Collagen/fat injectable fillers, also called soft tissue augmentation, is done in order to correct wrinkles, depressions in the skin, and/or scarring. The procedure involves injecting a substance (collagen and/or fat) into the skin in order to plump or fill-up the area being treated. The result of the procedure is usually not permanent and touch-up injections may be needed every 3 to 12 months. For some, however, the collagen injections can stimulate the body's own production of collagen, lengthening the time necessary between follow-up injections.
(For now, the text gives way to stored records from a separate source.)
-- ==== Sys2Proof/Laws/Decide.lean ====
section
/-! SUPPORT. Each law can be decided on a given part: one decision for each, from which a witness for a statement's
hypotheses is evaluated. -/

namespace Sys2Proof.Machine

open Sys2Proof

set_option maxRecDepth 4000
set_option synthInstance.maxHeartbeats 400000

def decSupply (d : Device) : Decidable (SupplyLaw d) := by unfold SupplyLaw; infer_instance
def decMeter (d : Device) : Decidable (MeterLaw d) := by unfold MeterLaw; infer_instance
def decClock (c : Calendar) : Decidable (ClockLaw c) := by unfold ClockLaw; infer_instance
def decVehicle (d : Device) : Decidable (VehicleLaw d) := by
  haveI := decClock; unfold VehicleLaw; infer_instance
def decItems (x : Items) : Decidable (ItemsLaw x) := by unfold ItemsLaw; infer_instance
def decBand (b : Band) : Decidable b.inRange := by unfold Band.inRange; infer_instance
def decSchedule (bs : List Band) : Decidable (ScheduleLaw bs) := by
  haveI := decBand; unfold ScheduleLaw; infer_instance
def decStaging (s : Staging) : Decidable (StagingLaw s) := by
  haveI := decSchedule; unfold StagingLaw; infer_instance
/-- Whether the checks of a staging set give this set. -/
def decChecked (s : Staging) (set : TariffSet) : Decidable (checkSet s = .ok set) :=
  match h : checkSet s with
  | .error _ => isFalse (by simp)
  | .ok x => if hx : x = set then isTrue (by rw [hx]) else isFalse (by simpa using hx)
def decSet (set : TariffSet) : Decidable (SetLaw set) := by
  haveI := decStaging; haveI := decChecked; unfold SetLaw; infer_instance
def decTariff (t : TariffStore) : Decidable (TariffLaw t) := by
  haveI := decSet; haveI := decStaging; unfold TariffLaw; infer_instance
def decAccumulator (set : TariffSet) (t : Trip) : Decidable (AccumulatorLaw set t) := by
  unfold AccumulatorLaw; infer_instance
def decTrip (set : TariffSet) (m : MeterState) (t : Trip) : Decidable (TripLaw set m t) := by
  haveI := decAccumulator; unfold TripLaw; infer_instance
def decFare (d : Device) : Decidable (FareLaw d) := by haveI := decTrip; unfold FareLaw; infer_instance
def decScope (a b c d e : Nat) : Decidable (ScopeLaw a b c d e) := by unfold ScopeLaw; infer_instance
def decDistance (d : Device) : Decidable (DistanceLaw d) := by
  haveI := decScope; unfold DistanceLaw; infer_instance
def decAtLeast (a b : Lifetime) : Decidable (Lifetime.atLeast a b) := by unfold Lifetime.atLeast; infer_instance
def decTotals (d : Device) : Decidable (TotalsLaw d) := by haveI := decAtLeast; unfold TotalsLaw; infer_instance
def decOffer (o : Offer) : Decidable (OfferShape o) := by
  unfold OfferShape
  rcases h : o.state with _ | _ | _ | _ <;> (dsimp only; infer_instance)
def decRoles (os : List Offer) : Decidable (RolesLaw os) := by unfold RolesLaw; infer_instance
def decOffers (d : Device) : Decidable (OfferLaw d) := by
  haveI := decRoles; haveI := decOffer; unfold OfferLaw; infer_instance
def decBids (d : Device) : Decidable (BidLaw d) := by unfold BidLaw; infer_instance
def decBooking (d : Device) : Decidable (BookingLaw d) := by unfold BookingLaw; infer_instance
def decEntry (e : Entry) : Decidable (EntryShape e) := by
  unfold EntryShape
  rcases h : e.state with _ | _ | _ | _ | _ <;> (dsimp only; infer_instance)
def decSeqs (a b : Entry) : Decidable (seqsDiffer a b) := by unfold seqsDiffer; infer_instance
def decQueue (d : Device) : Decidable (QueueLaw d) := by
  haveI := decEntry; haveI := decSeqs; unfold QueueLaw; infer_instance
def decStore (d : Device) : Decidable (StoreLaw d) := by unfold StoreLaw; infer_instance
def decPartial (p : Partial) : Decidable (PartialShape p) := by unfold PartialShape; infer_instance
def decMessage (d : Device) (m : Mail) : Decidable (MailShape d m) := by unfold MailShape; infer_instance
def decMail (d : Device) : Decidable (MailLaw d) := by
  haveI := decPartial; haveI := decMessage; unfold MailLaw; infer_instance
def decLane (d : Device) : Decidable (LaneLaw d) := by
  unfold LaneLaw
  rcases d.emergency.state with _ | _ | _ | _ <;> rcases d.uplink.lane with _ | _ | _ | _ <;> (dsimp only; infer_instance)
def decEmergency (d : Device) : Decidable (EmergencyLaw d) := by
  haveI := decLane; unfold EmergencyLaw; infer_instance
def decRegistration (d : Device) : Decidable (RegistrationLaw d) := by
  unfold RegistrationLaw
  rcases h : d.channel.reg with _ | _ | _ | _ | _ | _ | _ <;> (dsimp only; infer_instance)
def decTrue (d : Device) : Decidable (SignTrue d) := by unfold SignTrue; infer_instance
def decSign (d : Device) : Decidable (SignLaw d) := by haveI := decTrue; unfold SignLaw; infer_instance
def decLink (l : Link) : Decidable (LinkLaw l) := by unfold LinkLaw; infer_instance

/-- Whether a part is lawful, law by law. -/
def decLawful (d : Device) : Decidable (Lawful d) :=
  haveI := decSupply d; haveI := decMeter d; haveI := decVehicle d; haveI := decItems d.items
  haveI := decTariff d.tariff; haveI := decFare d; haveI := decDistance d; haveI := decTotals d
  haveI := decOffers d; haveI := decBids d; haveI := decBooking d; haveI := decQueue d; haveI := decStore d
  haveI := decMail d; haveI := decEmergency d; haveI := decRegistration d; haveI := decSign d; haveI := decLink d.link
  decidable_of_iff
    ((SupplyLaw d ∧ MeterLaw d ∧ VehicleLaw d ∧ ItemsLaw d.items ∧ TariffLaw d.tariff ∧ FareLaw d)
      ∧ (DistanceLaw d ∧ TotalsLaw d ∧ OfferLaw d ∧ BidLaw d ∧ BookingLaw d ∧ QueueLaw d)
      ∧ StoreLaw d ∧ MailLaw d ∧ EmergencyLaw d ∧ RegistrationLaw d ∧ SignLaw d ∧ LinkLaw d.link)
    ⟨fun ⟨⟨a, b, c, e, f, g⟩, ⟨h, i, j, k, l, m⟩, n, o, p, q, r, s⟩ =>
        ⟨a, b, c, e, f, g, h, i, j, k, l, m, n, o, p, q, r, s⟩,
      fun ⟨a, b, c, e, f, g, h, i, j, k, l, m, n, o, p, q, r, s⟩ =>
        ⟨⟨a, b, c, e, f, g⟩, ⟨h, i, j, k, l, m⟩, n, o, p, q, r, s⟩⟩

/-- Whether the link can take a request at once. -/
def decReady (d : Device) : Decidable (LinkReady d) := by unfold LinkReady; infer_instance
/-- Whether a downlink block is taken. -/
def decTaken (c : Instr) (d : Device) : Decidable (Taken c d) := by unfold Taken; infer_instance

end Sys2Proof.Machine
end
What is injectable collagen?
Similar to collagen, a natural protein found in humans, injectable collagen is made from cows. This protein gives support and structure to skin, bones, ligaments, and other body parts. Collagen-related fillers from tissue donors or self-donated are generally utilized to treat wrinkles, scars, and facial lines.
What is injectable fat?
Injecting one's own fat to correct skin defects is called microlipoinjection. It includes the transfer or recycling of fat from one body area to another allowing the surgeon to recontour the skin. With a tiny needle, the fat is extracted and then reinjected into the selected site. This is often a favored treatment choice since it involves the use of one's own fat eliminating the risk of allergic reactions.
Possible complications associated with collagen treatments:
- Allergic collagen reactions - In order to avoid an allergic reaction, two skin tests are performed to determine if the patient is allergic to collagen.